Christian stützte die Hände auf die Stuhllehne und schaute Niels Heinrich an. Er war bleich und kämpfte um das Wort. »Wichtig wäre es, festzustellen, wo sich Michael während der ganzen Zeit versteckt gehalten hat, in der er verschwunden war,« begann er; und er sprach anders als vorher, hintastender, forschender, bebender, ungewisser, so als richte er während des Redens beständig Fragen an sich selbst; »es wäre äußerst wichtig. Michael ist Ruths Bruder; Sie werden gehört haben, daß er sechs Tage lang absolut unauffindbar war. Sooft ihn der Kommissär oder der Untersuchungsrichter darüber vernehmen will, bekommt er einen hysterischen Anfall. Man hat sich entschlossen, einstweilen zu verzichten, und überwacht ihn streng. Aber er rührt sich nicht aus der Stube und gibt keinen Laut von sich. Die Gerichtsärzte schütteln den Kopf; niemand weiß Rat. Es hängt alles davon ab, daß man ihn endlich zum Sprechen veranlaßt; es würde sicherlich Licht in das Geheimnis bringen; aber, wie gesagt, es wäre schon viel gewonnen, wenn man erfahren könnte, wo er sich versteckt gehalten hat.«
Niels Heinrich starrte finster bestürzt. Der Mensch wurde ihm immer fürchterlicher. In seinen Augen zuckte Fluchterwägung. »Wie soll ick denn dat wissen?« knurrte er; »det is mir überhaupt ejal. Wie soll ick denn dat wissen? Ick sagte Ihnen ja schon, wat jeht mir denn das an?« Er griff wieder zur Mundart, als schütze ihn die.
[328] »Ich dachte nur, daß man Ihnen vielleicht Gerüchte zugetragen hat, daß vielleicht Leute in der Gegend der Heinzenschen Wohnung etwas bemerkt oder gehört haben. Entsinnen Sie sich nicht?«
Die Frage war so ernst und mahnend, beinahe flehend, daß Niels Heinrich, statt dem Antrieb zum Zorn nachzugeben, aufhorchte, auf die Stimme horchte und das Aussehen eines mit Stricken Gefesselten hatte. Und da entsann er sich wirklich einer Kunde von solcher Art, die zu ihm gedrungen war. Es gab in seinem Bekanntenkreis eine Dirne namens Molly Gutkind; man hieß sie, wegen ihres fetten Leibes und der weißen Haut, die kleine Made. Sie war noch sehr jung, kaum siebzehn. Vor ein paar Tagen hatte man ihm erzählt, die kleine Made habe ziemlich lange Zeit einen Jungen bei sich beherbergt, habe ihn angelegentlich vor jedermann verborgen und sei überhaupt seitdem wie ausgewechselt; vorher munter und sorglos, sei sie nun melancholisch und gehe nicht mehr auf die Straße.
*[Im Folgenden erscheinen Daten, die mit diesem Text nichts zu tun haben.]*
theorem tcCompile_withEnv : tcCompile (s.withEnv e) = endWithEnv e (tcCompile s) := by
  have hp : ∀ rows, plutCompiled (s.withEnv e) rows = plutCompiled s rows := by
    intro rows
    simp [plutCompiled, plutEntry, num_withEnv he]
  unfold tcCompile
  simp only [hp, State.withEnv_gain]
  split <;> rfl

theorem compileIfNeeded_withEnv : compileIfNeeded (s.withEnv e) = endWithEnv e (compileIfNeeded s) := by
  unfold compileIfNeeded
  rw [tcCompile_withEnv he, State.withEnv_env, he, State.withEnv_status]
  split <;> rfl

theorem tcGain_withEnv (lux : ExactReal) : tcGain lux (s.withEnv e) = (tcGain lux s).withEnv e := by
  unfold tcGain
  rw [num_withEnv he]
  rfl

theorem execInit_withEnv (p : Word) (gains : Gains) (matrix : Option (List Word)) {t : State}
    (h : execInit p gains matrix s = .next t) : execInit p gains matrix (s.withEnv e) = .next (t.withEnv e) := by
  rw [← settle_endWithEnv h]
  unfold execInit
  rw [num_withEnv he, show (s.withEnv e).withParam (some p) = (s.withParam (some p)).withEnv e from rfl,
    tcGain_withEnv (s := s.withParam (some p)) he]
  split <;> rfl

end

theorem pixelLoop_withEnv {e : Env} (n : Nat) : ∀ {s : State}, e.cfg = s.env.cfg →
    pixelLoop n (s.withEnv e) = endWithEnv e (pixelLoop n s) := by
  induction n with
  | zero => intro s _; rfl
  | succ n ih =>
    intro s he
    unfold pixelLoop
    rw [show nextPixel (s.withEnv e) = nextPixel s from rfl, pxRemap_withEnv he]
    rcases pxRemap_cases (nextPixel s) s with ⟨w, -, h⟩ | ⟨-, h⟩ <;> rw [h]
    · exact ih (s := (memWrite s (nextPixel s) w).setPixIdx _) he
    · rfl

theorem applyBody_withEnv {s : State} {e : Env} (he : e.cfg = s.env.cfg) (base len width height : Word) :
    applyBody base len width height (s.withEnv e) = endWithEnv e (applyBody base len width height s) := by
  have hc := compileIfNeeded_withEnv (s := latchApply base len width height s) he
  unfold applyBody
  rw [show latchApply base len width height (s.withEnv e) = (latchApply base len width height s).withEnv e from rfl, hc]
  rcases compileIfNeeded_cases (latchApply base len width height s) with ⟨h, -⟩ | ⟨-, -, h⟩ | ⟨-, h⟩ <;> rw [h]
  · exact pixelLoop_withEnv _ (s := (latchApply base len width height s).setPixIdx 0) he
  · exact pixelLoop_withEnv _
      (s := (((latchApply base len width height s).withPlut _).setPlutValid true).setPixIdx 0) he
  · rfl

theorem execApply_withEnv {s t : State} {e : Env} (he : e.cfg = s.env.cfg) {base len width height : Word}
    (h : execApply base len width height s = .next t) :
    execApply base len width height (s.withEnv e) = .next (t.withEnv e) := by
  rw [← settle_endWithEnv h]
  unfold execApply
  rw [show applyCheck base len width height (s.withEnv e) = applyCheck base len width height s from rfl,
    applyBody_withEnv he]
  cases applyCheck base len width height s <;> rfl

/-- R9: a command reads of the host's side the parameters only, and leaves that side as it is: replaced before the command, it
stands replaced after it. -/
theorem exec_withEnv {i : Instr} {s t : State} {e : Env} (he : e.cfg = s.env.cfg) (h : exec i s = .next t) :
    exec i (s.withEnv e) = .next (t.withEnv e) := by
  cases i with
  | init p gains matrix => exact execInit_withEnv he p gains matrix h
  | apply base len width height => exact execApply_withEnv he h
  | pmin => cases h; rfl
  | pmax => cases h; rfl
  | defp lux =>
    cases h
    show execDefp lux (s.withEnv e) = _
    rw [execDefp, num_withEnv he]
    rfl

/-- Whether a command raises a fault does not depend on what the host does next. -/
theorem faulted_exec_setPort {i : Instr} {s u : State} (h : exec i s = .next u) (port : List HostEvent) :
    faulted (exec i (s.setPort port)) = (u.status.fault != .none) :=
  congrArg faulted (exec_withEnv (e := { s.env with port := port }) rfl h)

/-! ### A host that reads STATUS while a command is in flight -/

/-- The state `s` with the command `i` in flight and the host reading STATUS in haste before anything else. -/
def statusReadInFlight (i : Instr) (s : State) : State :=
  (s.setPort (⟨.crRead 0, true⟩ :: s.env.port)).setInFlight (some i)

/-- The state `s` with STATUS read, which one free value is counted for. -/
def statusRead (s : State) : State :=
  s.withEnv { s.env with hostData := statusWord s.status, freeCount := s.env.freeCount + 1 }

/-- The host's read takes one step and leaves the command in flight. -/
theorem step_statusReadInFlight (i : Instr) {s : State} (hr : s.status.ready = true) :
    step (statusReadInFlight i s) = .next ((statusRead s).setInFlight (some i)) :=
  step_act (e := ⟨.crRead 0, true⟩) (rest := s.env.port) rfl (by simp [mustWait, statusReadInFlight, hr])

/-- After the read the command runs as it would have run without it, since its rule does not look at the host's side. -/
theorem step_statusRead {i : Instr} {s u : State} (hr : s.status.ready = true) (hfl : s.env.inFlight = none)
    (hn : s.nextHasty = false) (hu : exec i s = .next u) :
    step ((statusRead s).setInFlight (some i)) = .next
      (u.withEnv { u.env with hostData := statusWord s.status, freeCount := s.env.freeCount + 1 }) := by
  have hclear : ((statusRead s).setInFlight (some i)).setInFlight none = statusRead s := by
    simp only [statusRead, State.setInFlight, State.withEnv, ← hfl]
  have henv : u.env = s.env := (exec_frame hu).1
  rw [commandInFlightRuns ((statusRead s).setInFlight (some i)) i hr rfl hn, hclear, henv]
  exact exec_withEnv rfl hu

/-- Settles O8: issue leaves the command in flight, the read shows BUSY = 1, and the rule then runs as it would have run. -/
theorem busySeenInFlight : Obligations.BusySeenInFlight := by
  intro s u i events hs hi hp hn hu hf
  have hd : decode (encode i) = .ok (i, []) := by simpa using decode_encode_append i [] hi
  have hissue : step s = .next
      (statusReadInFlight i (((s.setPort events).setBusy true).setBuffer (bufferOf i))) := by
    rw [step_of_idle_of_decode hs hp hd, State.keepWords_nil]
    exact startCommand_inFlight rfl
      ((faulted_exec_setPort hu (⟨.crRead 0, true⟩ :: events)).trans (by simp [hf]))
  obtain ⟨hready, -, -, hflight⟩ := hs
  exact ⟨_, _, hissue, step_statusReadInFlight i hready, rfl, step_statusRead hready hflight hn hu⟩

/-! ### REAL is exact: what the fast bounds decide -/

/-- The integer part toward zero of a rational is that of the real number it is. -/
theorem truncRat_eq (q : Rat) : truncRat q = truncReal q := by
  unfold truncRat truncReal
  split
  · rename_i h
    have hq : 0 ≤ q.num := Rat.num_nonneg.mpr (by exact_mod_cast h)
    rw [Rat.floor_cast, Rat.floor_def', Int.tdiv_eq_ediv_of_nonneg hq]
  · rename_i h
    have hq : 0 ≤ -q.num := by
      rw [← Rat.num_neg_eq_neg_num, Rat.num_nonneg]
      have : (q : ℝ) ≤ 0 := (not_le.mp h).le
      simpa using this
    calc q.num.tdiv q.den = -((-q.num).tdiv q.den) := by rw [Int.neg_tdiv, neg_neg]
      _ = -(-q.num / q.den) := by rw [Int.tdiv_eq_ediv_of_nonneg hq]
      _ = -⌊-q⌋ := by rw [Rat.floor_def', Rat.num_neg_eq_neg_num, Rat.den_neg_eq_den]
      _ = ⌈(q : ℝ)⌉ := by rw [Int.floor_neg, neg_neg, Rat.ceil_cast]

/-- `trunc` of the real numbers keeps order. -/
theorem truncReal_mono : Monotone truncReal := by
  intro x y hxy
  unfold truncReal
  split <;> split
  · exact Int.floor_mono hxy
  · linarith
  · rename_i hx hy
    exact (Int.ceil_le.mpr (by simpa using (not_le.mp hx).le)).trans (Int.floor_nonneg.mpr hy)
  · exact Int.ceil_mono hxy

/-- The value of a monotone function that is the same at both bounds of a number is its value at the number. -/
theorem Bounds.constant_right {α : Type} [DecidableEq α] [PartialOrder α] {f : Rat → α} {g : ℝ → α} (hg : Monotone g)
    (hfg : ∀ q : Rat, f q = g q) {b : Bounds} {x : ℝ} {v : α} (hb : b.Enclose x) (hv : b.constant f = some v) :
    v = g x := by
  obtain ⟨hlo, hhi⟩ := hb
  unfold Bounds.constant at hv
  split at hv
  · rename_i l h hl hh
    split at hv
    · rename_i heq
      obtain rfl : f l = v := by simpa using hv
      refine le_antisymm ?_ ?_
      · rw [hfg]; exact hg (hlo l hl)
      · rw [heq, hfg]; exact hg (hhi h hh)
    · cases hv
  · cases hv

/-- What the fast bounds decide of a comparison is right. -/
theorem realLtDecided_right {a b : ExactReal} {v : Bool} (h : realLtDecided a b = some v) :
    v = true ↔ a.val < b.val := by
  unfold realLtDecided at h
  split at h
  · rename_i x y
    obtain rfl : decide (x < y) = v := by simpa using h
    simp
  · rw [← sub_neg]
    exact decideAt_right (P := fun v => v = true ↔ (ExactReal.sub a b).val < 0)
      (fun _ _ hb hv => Bounds.negative_right hb hv) _ v h

/-- What the fast bounds decide of an integer part is right. -/
theorem realTruncDecided_right {a : ExactReal} {n : ℤ} (h : realTruncDecided a = some n) : n = truncReal a.val := by
  unfold realTruncDecided at h
  split at h
  · rename_i q
    obtain rfl : truncRat q = n := by simpa using h
    exact truncRat_eq q
  · exact decideAt_right (P := fun n => n = truncReal a.val)
      (fun _ _ => Bounds.constant_right truncReal_mono truncRat_eq) _ _ h

/-! ### REAL is exact: what the search answers -/

/-- A verdict of the search rests on bounds that enclose the number. -/
theorem search_enclose {α : Type} {question : Bounds → Option α} {a : ExactReal} {n : Nat} {v : α}
    (h : search question a n = some v) : ∃ b : Bounds, b.Enclose a.val ∧ question b = some v := by
  obtain ⟨m, -, hm⟩ := search_level h
  exact ⟨_, bounds_enclose (plainBounds_sound m) a, hm⟩

/-- The search answers a question that some level answers. -/
theorem search_isSome_of_level {α : Type} {question : Bounds → Option α} {a : ExactReal}
    (h : ∃ n, (question (ExactReal.bounds (plainBounds n) a)).isSome = true) : (search question a 0).isSome = true := by
  obtain ⟨n, hn⟩ := h
  exact search_isSome n 0 (by rwa [Nat.zero_add])

/-- The search for a sign answers that of the number; it is silent, as for a sign that is not negative, only at 0. -/
theorem search_negative_iff {a : ExactReal} (ha : a.Defined) :
    (search Bounds.negative a 0).getD false = true ↔ a.val < 0 := by
  cases h : search Bounds.negative a 0 with
  | some v =>
    obtain ⟨b, hb, hv⟩ := search_enclose h
    exact Bounds.negative_right hb hv
  | none =>
    have h0 : a.val = 0 := by
      by_contra hne
      have := search_isSome_of_level ((bounds_closeIn ha).negative hne)
      simp [h] at this
    simp [h0]

/-- `lt` of REAL compares the real numbers. -/
theorem realLt_iff {a b : ExactReal} (ha : a.Defined) (hb : b.Defined) : realLt a b = true ↔ a.val < b.val := by
  unfold realLt
  split
  · rename_i v hv
    exact realLtDecided_right hv
  · rw [search_negative_iff (a := .sub a b) ⟨ha, hb⟩]
    exact sub_neg

/-- `le` of REAL compares the real numbers. -/
theorem realLe_iff {a b : ExactReal} (ha : a.Defined) (hb : b.Defined) : realLe a b = true ↔ a.val ≤ b.val := by
  rw [realLe, Bool.not_eq_true', ← Bool.not_eq_true, realLt_iff hb ha, not_lt]

/-- `clamp` of REAL clamps the real number. -/
theorem val_clampBy {v lo hi : ExactReal} (hv : v.Defined) (hlo : lo.Defined) (hhi : hi.Defined) :
    (clampBy realLt v lo hi).val = clampReal v.val lo.val hi.val := by
  simp only [clampBy, clampReal, realLt_iff hv hlo, realLt_iff hhi hv, apply_ite ExactReal.val]

/-- Bounds that lie less than 1 apart leave two integer parts. -/
theorem Bounds.nearInteger_right {b : Bounds} {x : ℝ} {n : ℤ} (hb : b.Enclose x) (hn : b.nearInteger = some n) :
    (n : ℝ) ≤ x ∧ x < n + 2 := by
  obtain ⟨hlo, hhi⟩ := hb
  unfold Bounds.nearInteger at hn
  split at hn
  · rename_i l h hl hh
    split at hn
    · rename_i hgap
      obtain rfl : l.floor = n := by simpa using hn
      have hfl : ((l.floor : ℤ) : ℝ) ≤ l := by exact_mod_cast Int.floor_le l
      have hlf : (l : ℝ) < (l.floor : ℤ) + 1 := by exact_mod_cast Int.lt_floor_add_one l
      have hgap' : (h : ℝ) - l < 1 := by exact_mod_cast hgap
      exact ⟨hfl.trans (hlo l hl), by linarith [hhi h hh]⟩
    · cases hn
  · cases hn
Man hatte ihm dies mitgeteilt, wie man ihn von allen Vorfällen in der Dirnen- und Zuhälterwelt unterrichtet; er hatte der Sache keine Beachtung geschenkt und sie aus dem Sinn verloren. Nun tauchte sie auf und paßte her; er witterte es, daß sie herpaßte, aber das Gefühl seiner Wehrlosigkeit gegen den Menschen wuchs dadurch, und außerdem war ihm, als schaue der Mensch in ihn hinein, als entreiße er ihm nicht nur Verschwiegenes und Verhehltes, sondern auch Vergessenes. Der Geschichte mußte nachgegangen werden; sie mußte in aller Heimlichkeit ergründet und geprüft werden. Um etwas zu sagen und sich loszureißen, murmelte er widerwillig, er wolle zusehen, was sich machen lasse, aber auf ihn rechnen solle der Herr mitnichten, zum Spionieren sei er nicht der richtige Mann. Er ging zur Tür, schief, schleifend, mit unentschlossenem, welkem Ausdruck; er rieb die Finger aneinander, die feucht geworden waren, zündete eine Zigarette an, fröstelte in der [329] Kälte, die ihm vom Flur entgegenschlug und stülpte den Kragen seines gelben Überziehers hoch.
Christian geleitete ihn artig bis zur Schwelle. Er sagte leise: »Ich hoffe, Sie bald zu sehen. Ich erwarte Sie.«
Auf dem Treppenabsatz im zweiten Stock blieb Niels Heinrich stehen und meckerte sinnlos in die Luft hinein.